Stored data
/-- The properties (a) to (d) of a read frame that the spec derives (`40_link_engine.md` section 2): eight rising edges each followed at once by its sample, `Dir(IN)` first and no drive of `SDA`, the clock left low; and the round
trip through the bit protocol: a harness that notes the level driven on `SDA` at each rising edge of `writeByte(v)` and answers the samples of the
following `readByte()` with them makes it return `v`. -/
def Obligations.LoopBackReturnsTheByte : Prop :=
  (∀ s : State, s.params.variant = .SW → s.seq = .idle →
    ∃ (t : State) (tr : List Event), operate .readByte 43 s = .next t ∧ t.trace = s.trace ++ tr ∧
      tr.count (.drive .SCK true) = 8 ∧ tr.countP samplesSda = 8 ∧
      (∀ k, tr[k]? = some (.drive .SCK true) ↔ ∃ e, tr[k + 1]? = some e ∧ samplesSda e = true) ∧
      tr.head? = some (.dir .IN) ∧ tr.countP (drives .SDA) = 0 ∧ tr.getLast? = some (.drive .SCK false)) ∧
  (∀ (v : Byte) (s : State), s.params.variant = .SW → s.seq = .idle →
    ∃ (t : State) (tr : List Event) (bits : List Level), operate (.writeByte v) 43 s = .next t ∧ t.trace = s.trace ++ tr ∧
      received tr = bits.map some ∧
      ∀ rest : List Level, ∃ u, operate .readByte 43 { t with device := { t.device with sda := bits ++ rest } } = .next u ∧
        u.rd0 = v ∧ u.rsp = some ⟨.OK, [v]⟩)

/-! ## sendCommand, sendData, readChipId -/

/-- `sendCommand(c)` and `sendData(v)`, micro-operation by micro-operation, in both variants (`41_transaction_framer.md` sections 1 and 2): select,
mode, the micro-program of `writeByte` at offset 2, de-select. The two differ only in the level of the mode line. -/
def Obligations.OneByteTransactionMicroOperations : Prop :=
  ∀ (i : Instr) (mode : Level) (v : Byte) (n : Nat) (s : State),
    (i = .sendCommand v ∧ mode = false) ∨ (i = .sendData v ∧ mode = true) →
    (s.params.variant = .SW ∧ n = 42) ∨ (s.params.variant = .HW ∧ n = 1) →
    (s.seq = .run i 0 → exec i s = .next { s with csnOut := false, trace := s.trace ++ [.drive .CSN false], seq := .run i 1 }) ∧
    (s.seq = .run i 1 → exec i s = .next { s with dcOut := mode, trace := s.trace ++ [.drive .DC mode], seq := .run i 2 }) ∧
    (∀ j, j < n → s.seq = .run i (2 + j) →
      exec i s =
        andThen (exec (.writeByte v) { s with seq := .run (.writeByte v) j }) fun t =>
          .next { t with seq := .run i (3 + j), rsp := s.rsp, responses := s.responses }) ∧
    (s.seq = .run i (2 + n) →
      exec i s =
        .next { s with
          csnOut := true, trace := s.trace ++ [.drive .CSN true], seq := .idle, rsp := some ⟨.OK, []⟩,
          responses := s.responses ++ [⟨.OK, []⟩] })

/-- `sendCommand(c)` and `sendData(v)` in `SW`, from acceptance to completion (`41_transaction_framer.md` sections 1 and 2). -/
def Obligations.OneByteTransactionRunsInSw : Prop :=
  ∀ (i : Instr) (mode : Level) (v : Byte) (s : State),
    (i = .sendCommand v ∧ mode = false) ∨ (i = .sendData v ∧ mode = true) → s.params.variant = .SW → s.seq = .idle →
    (transactionTrace .SW mode v).length = 45 ∧
    operate i 46 s =
      .next { s with
        csnOut := true, dcOut := mode, sr := 0x00, sdaDir := .OUT, sckOut := false, sdaOut := v.getLsbD 0,
        trace := s.trace ++ ([.drive .CSN false, .drive .DC mode] ++ writeByteTrace v ++ [.drive .CSN true]),
        rsp := some ⟨.OK, []⟩, responses := s.responses ++ [⟨.OK, []⟩] }

/-- `sendCommand(c)` and `sendData(v)` in `HW`, from acceptance to completion (`41_transaction_framer.md` sections 1 and 2). -/
def Obligations.OneByteTransactionRunsInHw : Prop :=
  ∀ (i : Instr) (mode : Level) (v : Byte) (s : State),
    (i = .sendCommand v ∧ mode = false) ∨ (i = .sendData v ∧ mode = true) → s.params.variant = .HW → s.seq = .idle →
    operate i 5 s =
      .next { s with
        csnOut := true, dcOut := mode, trace := s.trace ++ [.drive .CSN false, .drive .DC mode, .xfer [v], .drive .CSN true],
        rsp := some ⟨.OK, []⟩, responses := s.responses ++ [⟨.OK, []⟩] }

/-- The properties of `41_transaction_framer.md` section 3, which the spec derives from its micro-programs: in the events either operation adds to the trace, in either variant and for every operand, `Drive(CSN, 0)` is the first,
`Drive(CSN, 1)` the last, and no other event drives select; the one drive of the mode line is the second event, before every event of the byte; select is
left de-asserted. And select is de-asserted whenever the SPE is idle, in every run from a state that meets the invariant. -/
def Obligations.SelectBracketsAndModeLeads : Prop :=
  (∀ (i : Instr) (mode : Level) (v : Byte) (s : State),
    (i = .sendCommand v ∧ mode = false) ∨ (i = .sendData v ∧ mode = true) → s.seq = .idle →
    ∃ (n : Nat) (t : State) (tr : List Event), operate i n s = .next t ∧ t.seq = .idle ∧ t.rsp = some ⟨.OK, []⟩ ∧ t.csnOut = true ∧
      t.trace = s.trace ++ tr ∧ tr.head? = some (.drive .CSN false) ∧ tr.getLast? = some (.drive .CSN true) ∧ tr.countP (drives .CSN) = 2 ∧
      tr[1]? = some (.drive .DC mode) ∧ tr.countP (drives .DC) = 1 ∧ tr = [.drive .CSN false, .drive .DC mode] ++ frameTrace s.params.variant v
        ++ [.drive .CSN true]) ∧
  (∀ (n : Nat) (s t : State), Inv s → core.run n s = .next t → t.seq = .idle → t.csnOut = true)

/-- `readChipId()` in `SW`, micro-operation by micro-operation (`41_transaction_framer.md` section 4): select, mode, the micro-programs of `writeByte`
and twice of `readByte` at their offsets, the second of them writing `RD1`, de-select, and the two bytes as the response. -/
def Obligations.ReadChipIdMicroOperations : Prop :=
  ∀ s : State, s.params.variant = .SW →
    (s.seq = .run .readChipId 0 →
      exec .readChipId s = .next { s with csnOut := false, trace := s.trace ++ [.drive .CSN false], seq := .run .readChipId 1 }) ∧
    (s.seq = .run .readChipId 1 →
      exec .readChipId s = .next { s with dcOut := false, trace := s.trace ++ [.drive .DC false], seq := .run .readChipId 2 }) ∧
    (∀ j, j < 42 → s.seq = .run .readChipId (2 + j) →
      exec .readChipId s =
        andThen (exec (.writeByte s.params.chipIdOpcode) { s with seq := .run (.writeByte s.params.chipIdOpcode) j }) fun t =>
          .next { t with seq := .run .readChipId (3 + j), rsp := s.rsp, responses := s.responses }) ∧
    (s.seq = .run .readChipId 44 →
      exec .readChipId s = .next { s with dcOut := true, trace := s.trace ++ [.drive .DC true], seq := .run .readChipId 45 }) ∧
    (∀ j, j < 42 → s.seq = .run .readChipId (45 + j) →
      exec .readChipId s =
        andThen (exec .readByte { s with seq := .run .readByte j }) fun t =>
          .next { t with seq := .run .readChipId (46 + j), rsp := s.rsp, responses := s.responses }) ∧
    (∀ j, j < 41 → s.seq = .run .readChipId (87 + j) →
      exec .readChipId s =
        andThen (exec .readByte { s with seq := .run .readByte j }) fun t => .next { t with seq := .run .readChipId (88 + j) }) ∧
    (s.seq = .run .readChipId 128 →
      exec .readChipId s =
        .next { s with sckOut := false, rd1 := s.sr, trace := s.trace ++ [.drive .SCK false], seq := .run .readChipId 129 }) ∧
    (s.seq = .run .readChipId 129 →
      exec .readChipId s =
        .next { s with
          csnOut := true, trace := s.trace ++ [.drive .CSN true], seq := .idle, rsp := some ⟨.OK, [s.rd0, s.rd1]⟩,
          responses := s.responses ++ [⟨.OK, [s.rd0, s.rd1]⟩] })

/-- `readChipId()` in `SW`, from acceptance to completion (`41_transaction_framer.md` section 4), whatever the sixteen samples are: both bytes in the
order received, in `RD0` and `RD1`, in the response and on the response port. -/
def Obligations.ReadChipIdRunsToCompletion : Prop :=
  ∀ (s : State) (v0 v1 : Byte), s.params.variant = .SW → s.seq = .idle → sdaLevels 16 s.device = wireBits v0 ++ wireBits v1 →
    (chipIdTrace s.params.chipIdOpcode (wireBits v0) (wireBits v1)).length = 130 ∧
    ∃ t, operate .readChipId 131 s = .next t ∧ t.rspData = v1 ++ v0 ∧
      t = { s with
        csnOut := true, dcOut := true, sr := v1, rd0 := v0, rd1 := v1, sdaDir := .IN, sckOut := false,
        sdaOut := s.params.chipIdOpcode.getLsbD 0, sdaIn := v1.getLsbD 0, device := afterSdaLevels 16 s.device,
        trace := s.trace ++ chipIdTrace s.params.chipIdOpcode (wireBits v0) (wireBits v1),
        rsp := some ⟨.OK, [v0, v1]⟩, responses := s.responses ++ [⟨.OK, [v0, v1]⟩] }

/-- The properties (a) to (d) of `41_transaction_framer.md` section 4, which the spec derives from its micro-program: the fixture of the source (0x12, 0x34 after 0x70), and for every device: select brackets the exchange, the mode line is set
once per phase, and of the 24 rising edges eight carry the opcode with `DC = 0` and sixteen are each followed at once by a sample. -/
def Obligations.ReadChipIdProperties : Prop :=
  (∀ (s : State) (rest : List Level), s.params.variant = .SW → s.params.chipIdOpcode = 0x70 → s.seq = .idle →
    s.device.sda = [false, false, false, true, false, false, true, false, false, false, true, true, false, true, false, false] ++ rest →
    ∃ t, operate .readChipId 131 s = .next t ∧ t.rsp = some ⟨.OK, [0x12, 0x34]⟩) ∧
  (∀ s : State, s.params.variant = .SW → s.seq = .idle →
    ∃ (t : State) (tr : List Event), operate .readChipId 131 s = .next t ∧ t.trace = s.trace ++ tr ∧
      received tr = (wireBits s.params.chipIdOpcode).map some ++ List.replicate 16 none ∧
      modeAtEdges tr = List.replicate 8 (some false) ++ List.replicate 16 (some true) ∧
      selectAtEdges tr = List.replicate 24 (some false) ∧
      tr.head? = some (.drive .CSN false) ∧ tr.getLast? = some (.drive .CSN true) ∧ tr.countP (drives .CSN) = 2 ∧
      tr[1]? = some (.drive .DC false) ∧ tr[2]? = some (.dir .OUT) ∧ tr[43]? = some (.drive .SCK false) ∧ tr[44]? = some (.drive .DC true) ∧
      tr[45]? = some (.dir .IN) ∧ tr.countP (drives .DC) = 2 ∧ tr.count (.drive .SCK true) = 24 ∧ tr.countP samplesSda = 16 ∧
      (∀ k, 44 < k → (tr[k]? = some (.drive .SCK true) ↔ ∃ e, tr[k + 1]? = some e ∧ samplesSda e = true)))

/-- The turn-around of `readChipId` (`70_reset_and_hazards.md` section 3): after the opcode and the change of mode the SPE still drives `SDA`, with bit 0 of
the opcode, the clock low; the next micro-operation releases the wire. -/
def Obligations.ChipIdTurnAround : Prop :=
  ∀ s : State, s.params.variant = .SW → s.seq = .idle →
    ∃ t u, operate .readChipId 46 s = .next t ∧ t.seq = .run .readChipId 45 ∧ t.sdaDir = .OUT ∧ t.sdaOut = s.params.chipIdOpcode.getLsbD 0 ∧
      t.sckOut = false ∧ t.dcOut = true ∧ t.csnOut = false ∧
      exec .readChipId t = .next u ∧ u.sdaDir = .IN ∧ u.sdaOut = t.sdaOut ∧ u.trace = t.trace ++ [.dir .IN]

/-! ## runResetSequence -/

/-- `runResetSequence()`, micro-operation by micro-operation, with the poll loop (`42_reset_sync.md` section 2). -/
def Obligations.ResetSequenceMicroOperations : Prop :=
  ∀ s : State,
    (s.seq = .run .runResetSequence 0 →
      exec .runResetSequence s =
        .next { s with
          rstate := .AssertingReset, rstnOut := false, trace := s.trace ++ [.drive .RSTN false], seq := .run .runResetSequence 1 }) ∧
    (s.seq = .run .runResetSequence 1 →
      exec .runResetSequence s = .next { s with trace := s.trace ++ [.sleep s.params.resetLowHold], seq := .run .runResetSequence 2 }) ∧
    (s.seq = .run .runResetSequence 2 →
      exec .runResetSequence s =
        .next { s with rstate := .Released1, rstnOut := true, trace := s.trace ++ [.drive .RSTN true], seq := .run .runResetSequence 3 }) ∧
    (s.seq = .run .runResetSequence 3 →
      exec .runResetSequence s = .next { s with trace := s.trace ++ [.sleep s.params.resetHighHold], seq := .run .runResetSequence 4 }) ∧
    (s.seq = .run .runResetSequence 4 →
      exec .runResetSequence s =
        .next { s with
          rstate := .AssertingReset2, rstnOut := false, trace := s.trace ++ [.drive .RSTN false], seq := .run .runResetSequence 5 }) ∧
    (s.seq = .run .runResetSequence 5 →
      exec .runResetSequence s = .next { s with trace := s.trace ++ [.sleep s.params.resetLowHold], seq := .run .runResetSequence 6 }) ∧
    (s.seq = .run .runResetSequence 6 →
      exec .runResetSequence s =
        .next { s with rstate := .Released2, rstnOut := true, trace := s.trace ++ [.drive .RSTN true], seq := .run .runResetSequence 7 }) ∧
    (s.seq = .run .runResetSequence 7 →
      exec .runResetSequence s = .next { s with trace := s.trace ++ [.sleep s.params.resetHighHold], seq := .run .runResetSequence 8 }) ∧
    (s.seq = .run .runResetSequence 8 → s.device.busyLevel = true →
      exec .runResetSequence s =
        .next { s with
          rstate := .Ready, busyIn := true, device := s.device.afterBusy, trace := s.trace ++ [.sample .BUSY true],
          seq := .run .runResetSequence 10 }) ∧
    (s.seq = .run .runResetSequence 8 → s.device.busyLevel = false → s.params.busyPollLimit = none →
      exec .runResetSequence s =
        .next { s with
          rstate := .AwaitingBusy, busyIn := false, device := s.device.afterBusy, trace := s.trace ++ [.sample .BUSY false],
          seq := .run .runResetSequence 9 }) ∧
    (∀ n c, s.seq = .run .runResetSequence 8 → s.device.busyLevel = false → s.params.busyPollLimit = some n → s.pollcnt = some c →
      c + 1 ≠ n →
      exec .runResetSequence s =
        .next { s with
          rstate := .AwaitingBusy, busyIn := false, device := s.device.afterBusy, trace := s.trace ++ [.sample .BUSY false],
          pollcnt := some (c + 1), seq := .run .runResetSequence 9 }) ∧
    (∀ c, s.seq = .run .runResetSequence 8 → s.device.busyLevel = false → s.params.busyPollLimit = some (c + 1) → s.pollcnt = some c →
      exec .runResetSequence s =
        .next { s with
          rstate := .Idle, busyIn := false, device := s.device.afterBusy, trace := s.trace ++ [.sample .BUSY false],
          pollcnt := some (c + 1), seq := .idle, rsp := some ⟨.Timeout, []⟩, responses := s.responses ++ [⟨.Timeout, []⟩] }) ∧
    (s.seq = .run .runResetSequence 9 →
      exec .runResetSequence s = .next { s with trace := s.trace ++ [.sleep s.params.busyPollInterval], seq := .run .runResetSequence 8 }) ∧
    (s.seq = .run .runResetSequence 10 →
      exec .runResetSequence s =
        .next { s with
          trace := s.trace ++ [.sleep s.params.readySettle], seq := .idle, rsp := some ⟨.OK, []⟩, responses := s.responses ++ [⟨.OK, []⟩] })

▸ **Assignment**: Above are the records. Print exactly, and only, the lines from the line with "selectAtEdges tr = List.replicate" to the line with "(∀ k, 44 < k → (tr[k]?", both inclusive.

▸ **Result for this exercise**:
      selectAtEdges tr = List.replicate 24 (some false) ∧
      tr.head? = some (.drive .CSN false) ∧ tr.getLast? = some (.drive .CSN true) ∧ tr.countP (drives .CSN) = 2 ∧
      tr[1]? = some (.drive .DC false) ∧ tr[2]? = some (.dir .OUT) ∧ tr[43]? = some (.drive .SCK false) ∧ tr[44]? = some (.drive .DC true) ∧
      tr[45]? = some (.dir .IN) ∧ tr.countP (drives .DC) = 2 ∧ tr.count (.drive .SCK true) = 24 ∧ tr.countP samplesSda = 16 ∧
      (∀ k, 44 < k → (tr[k]? = some (.drive .SCK true) ↔ ∃ e, tr[k + 1]? = some e ∧ samplesSda e = true)))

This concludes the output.